The exact article count for each filtering stage towards the 126,012 abstracts dataset is shown in Table 3. Numbers indicate abstracts remaining after each filter is applied. Interdisciplinarity filtering alone shrinks the corpus by one order of magnitude. The three-stage filtering process reduces the initial 101M abstracts to a final subset of 63,006 abstracts focused on biology, isolating a manageable pool for topic modeling. This is complemented by an equal proportion of 63,006 engineering-only abstracts to arrive to the 126,012 abstract dataset used for topic modeling. As alluded to, the resulting graph included 544 topic nodes and 46,362 edges.

Table 3 Progressive filtering of the corpus showing retained abstract count at each classification step.

Full size table

Our BERTopic model achieved a mean \(C_V\) coherence of 0.53 across 544 topics. This value aligns with Mimno et al.’s findings that large, heterogeneous corpora yield moderate coherence scores²⁶. Moreover, Stevens et al. show that as the number of topics grows—here capped at 1000—coherence typically plateaus or declines²⁷. A mean of 0.53 thus reflects a reasonable trade-off between thematic clarity and the preservation of low-frequency, potentially innovative clusters.

Our goal is to generate innovative solutions, and two primary criteria determine the relevance of our pipeline’s outputs: (a) whether they solve the engineering problem at hand in a novel manner, and (b) whether they are feasible in practice. Indeed, when approached with creative insight, even seemingly remote concepts can represent meaningful associations. As these ideas extend beyond the realm of well-established, documented cases, determining their precise relevance becomes increasingly challenging. Nonetheless, it is precisely within these less conventional associations that the highest potential for innovation often resides.

Case examples

Adhesive mechanism for robotic climbing

To assess our framework’s applicability and get an early sense of the relevance of interdisciplinary pairings, we examined well-known cases of biomimicry to determine whether our approach can effectively identify natural analogs that inform engineering design. As a case study, we considered the research question: ’How can we design a high-strength adhesive mechanism for a robotic climbing system?’. From this question, we extracted the following keywords: Robotic Climbing System, High-Strength Adhesive, and Robotic Manipulator Kinematics. Querying our interdisciplinary graph with these keywords yielded several engineering concepts, notably Bipedal Robot Locomotion and Robotic Manipulator Kinematics. Further navigation toward high-weight biological nodes highlighted Biomechanics as a central biological concept. Biomechanics examines the physical forces and mechanical properties underlying biological functions and provides insight into how microscopic structures on arthropod feet generate sufficient adhesive forces—whether through van der Waals interactions, capillary forces, or mechanical interlocking—and manage these forces during attachment and detachment. Biomechanics is particularly relevant in the context of arthropod adhesion, which is a well-known bioinspired solution to the research question³³.

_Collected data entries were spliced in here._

theorem repeat_combinerUnit_ne_noSource (cap : Option ℕ+) (j : Nat) {s : State} (hs : s.UnitReady) :
    repeatUnit (combinerUnit cap) j s ≠ .noSource :=
  repeatUnit_ne_noSource (combinerUnit_ne_noSource cap) (combinerUnit_ends_unitReady cap) j hs

theorem repeat_drawUnit_ne_noSource {k : SlotId} (j : Nat) {s : State} (hk : s.slot k ≠ .empty) :
    repeatUnit (drawUnit k) j s ≠ .noSource := by
  refine repeatUnit_ne_noSource (P := fun t => t.Drawable [k]) (fun t ht => ?_) (fun t ht => ?_) j ?_
  · exact drawUnit_ne_noSource (ht k (List.mem_singleton_self k))
  · exact (drawUnit_ends k t).mono fun u hu => hu.drawable ht
  · simpa [State.Drawable] using hk

/-! ### Commands and steps that answer (R220, R250) -/

section
variable {s : State}

theorem finish_answers {α : Type} (i : Instr) (s : State) (data : α → Word) {r : Run α}
    (hr : r ≠ .noSource) : Answers (finish i s data r) := by
  cases r with
  | done a t => exact ⟨_, rfl⟩
  | exhausted t => exact ⟨_, rfl⟩
  | endless => exact ⟨_, rfl⟩
  | noSource => exact absurd rfl hr

/-- A command answers with its failing check, and its body has only to answer when none fails. -/
theorem guarded_answers {cs : List (Bool × Status)} {body : State → Answer}
    (h : firstFailing cs = none → Answers (body s)) : Answers (guarded cs s body) := by
  rcases guarded_cases cs s body with ⟨st, -, hraise⟩ | ⟨hnone, hrun⟩
  · exact ⟨_, hraise⟩
  · rw [hrun]
    exact h hnone

/-- R220: under the invariant a combiner that is bound is ready. -/
theorem State.SourcesInv.unitReady (hs : s.SourcesInv) (hbound : s.cmb ≠ .none) : s.UnitReady where
  bound := hbound
  drawable k hk hempty := by simpa [hempty, Slot.isEmpty] using hs.ready k (owned_iff.mpr hk)

/-- R222, R223, R254: the first check of SRC_NEXT or SRC_GETN that fails. -/
theorem firstFailing_checksSource (s : State) (k : SlotId) :
    firstFailing (checksSource s k) =
      if s.owned k = true then some .owned
      else if s.slot k = .empty then some .notReady else none := by
  simp [checksSource, firstFailing_cons]

theorem ne_empty_of_checksSource {k : SlotId} (h : firstFailing (checksSource s k) = none) :
    s.slot k ≠ .empty := by
  rw [firstFailing_checksSource] at h
  split_ifs at h with howned hempty
  exact hempty

theorem drawable_of_checksBind3 (h : firstFailing (checksBind3 s) = none) (ks : List SlotId) :
    s.Drawable ks := by
  intro k _ hempty
  simpa [hempty, Slot.isEmpty] using ready_of_checksBind3 h k

theorem cmbNextUnder_answers (cap : Option ℕ+) (hs : s.SourcesInv) : Answers (cmbNextUnder cap s) := by
  refine guarded_answers fun hchecks => finish_answers _ _ _ (combinerUnit_ne_noSource cap s ?_)
  exact hs.unitReady (by simpa [checksCmbNext, firstFailing_cons] using hchecks)

theorem cmbGetnUnder_answers (cap : Option ℕ+) (n : BitVec 7) (hs : s.SourcesInv) :
    Answers (cmbGetnUnder cap n s) := by
  refine guarded_answers fun hchecks =>
    finish_answers _ _ _ (repeat_combinerUnit_ne_noSource cap _ (hs.unitReady ?_))
  intro hnone
  simp [checksCmbGetn, firstFailing_cons, hnone, Cmb.isNone] at hchecks

theorem geffeNextAltUnder_answers (form : GeffeAltForm) (hs : s.SourcesInv) :
    Answers (geffeNextAltUnder form s) := by
  refine guarded_answers fun hchecks => finish_answers _ _ _ (drawThree_ne_noSource _ ?_)
  have hgeffe : s.cmb = .geffe := by simpa [checksGeffeNextAlt, firstFailing_cons] using hchecks
  have hready := hs.unitReady (by rw [hgeffe]; decide)
  simpa [hgeffe, Cmb.ownedSlots] using hready.drawable

/-- R220: no command stops where the invariant of the sources holds: a command that only writes always
answers, and one that draws finds its sources. -/
theorem exec_answers (i : Instr) (hs : s.SourcesInv) : Answers (exec i s) := by
  unfold exec
  cases i with
  | cfgFib k len taps seed => exact guarded_answers fun _ => ⟨_, rfl⟩
  | cfgGal k poly state => exact guarded_answers fun _ => ⟨_, rfl⟩
  | srcNext k =>
    exact guarded_answers fun hchecks =>
      finish_answers _ _ _ (drawUnit_ne_noSource (ne_empty_of_checksSource hchecks))
  | srcGetn k n =>
    exact guarded_answers fun hchecks =>
      finish_answers _ _ _ (repeat_drawUnit_ne_noSource _ (ne_empty_of_checksSource hchecks))
  | bindGeffe => exact guarded_answers fun _ => ⟨_, rfl⟩
  | bindStopgo =>
    exact guarded_answers fun hchecks =>
      finish_answers _ _ _ (bindStopgo_draws_ne_noSource (drawable_of_checksBind3 hchecks _))
  | bindShrink => exact guarded_answers fun _ => ⟨_, rfl⟩
  | bindSshrink => exact guarded_answers fun _ => ⟨_, rfl⟩
  | cmbNext => exact cmbNextUnder_answers Config.retryCap hs
  | cmbGetn n => exact cmbGetnUnder_answers Config.retryCap n hs
  | geffeNextAlt => exact geffeNextAltUnder_answers Config.geffeAltForm hs
  | release => exact guarded_answers fun _ => ⟨_, rfl⟩

/-- The block answers a complete command, decoded or ILLEGAL (R77). -/
theorem runCommand_answers {c : Command} (hs : s.SourcesInv) (hc : c.complete = true) :
    Answers (runCommand c s) := by
  rw [runCommand, if_pos hc]
  cases decodeCommand c with
  | ok i => exact exec_answers i hs
  | error e => exact ⟨_, rfl⟩

/-- PORT holds a complete command or a defined status (R32, R250), so its step does not stop either. -/
theorem step_answers (hinv : s.Inv) : Answers (step s) := by
  obtain ⟨hs, hp⟩ := (inv_iff s).mp hinv
  rcases step_cases s with ⟨-, hstep⟩ | ⟨-, c, hport, hstep⟩ | ⟨-, w, -, hword⟩ |
    ⟨-, r, hport, -, hstep⟩ | ⟨-, -, hstep⟩
  · exact ⟨_, hstep⟩
  · rw [hstep]
    rw [hport] at hp
    exact runCommand_answers (hs.setHost _) hp
  · rcases hword with ⟨-, hstep⟩ | ⟨h, -, hstep⟩ | ⟨h, a, -, hstep⟩
    · exact ⟨_, hstep⟩
    · exact ⟨_, hstep⟩
    · exact ⟨_, hstep⟩
  · obtain ⟨hdefined, -⟩ : reservedCode r.status = false ∧ _ := by
      simpa only [hport, Port.wf, Bool.and_eq_true, Bool.not_eq_true'] using hp
    rw [hstep, hdefined]
    exact ⟨_, rfl⟩
  · exact ⟨_, hstep⟩

end

/-- Settles O25: a step that runs a command finds the sources it draws from, and every other step changes
PORT and the host's side alone. -/
theorem invariantStatesNeverStop : Obligations.InvariantStatesNeverStop :=
  ⟨fun _ hinv => step_answers hinv, fun s i hinv => exec_answers i ((inv_iff s).mp hinv).1⟩

/-- Every state with the invariant is safe: a step from it does not stop and keeps the invariant. -/
theorem safe_of_inv {s : State} (hinv : s.Inv) : s.Safe := by
  intro n
  induction n generalizing s with
  | zero => exact ⟨s, rfl⟩
  | succ n ih =>
    obtain ⟨t, hstep⟩ := step_answers hinv
    rw [run_succ_of_step hstep]
    exact ih (stepKeepsTheInvariant s t hinv hstep)

/-- Settles O26: reset meets the invariant whatever the host is going to do. -/
theorem everyRunFromResetIsSafe : Obligations.EveryRunFromResetIsSafe :=
  fun h => safe_of_inv (invariantHoldsAtReset h)

/-! ### n bits of one source (R221, R222, R223) -/

section
variable {s : State} {k : SlotId}

theorem drawUnit_of_next? {b : Bool} (h : (s.slot k).next? = some b) :
    drawUnit k s = .done (bitWord b) (s.setSlot k ((s.slot k).after 1)) := by
  rw [drawUnit, draw_of_step (step_of_next? h), bind_done]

To enrich this biomimetic case study, we applied the TRIZ contradiction matrix, setting “Strength” (14) as the parameter to improve and “Adaptability or Versatility” (35) as the one at risk. The matrix points to Principle 3–Local Quality, which recommends localized adjustments to the adhesive surface so it adapts to varying conditions. This strategy echoes arthropod feet, whose microstructural variations maximize grip, simultaneously boosting both strength and adaptability.

Self-organizing coordination in multi-agent robotics

Consider the research question, “How to achieve self-organizing coordination in multi-agent robotic systems?”. Applying our methodology, we identified Swarm Intelligence Optimization Algorithms as the pertinent engineering concept and Animal Locomotion and Spinal Coordination as an associated biological concept. The latter is particularly compelling, as it provides valuable insights into decentralized control mechanisms and the coordination of complex movements in biological systems³⁴. These insights can, in turn, inspire novel approaches to enabling self-organizing coordination in multi-agent robotic systems. This analysis also reveals a methodological challenge: while some identified topics are broad, others are highly specific. Future research should focus on refining the granularity of our topic identification process to achieve an optimal balance between breadth and specificity in interdisciplinary mapping.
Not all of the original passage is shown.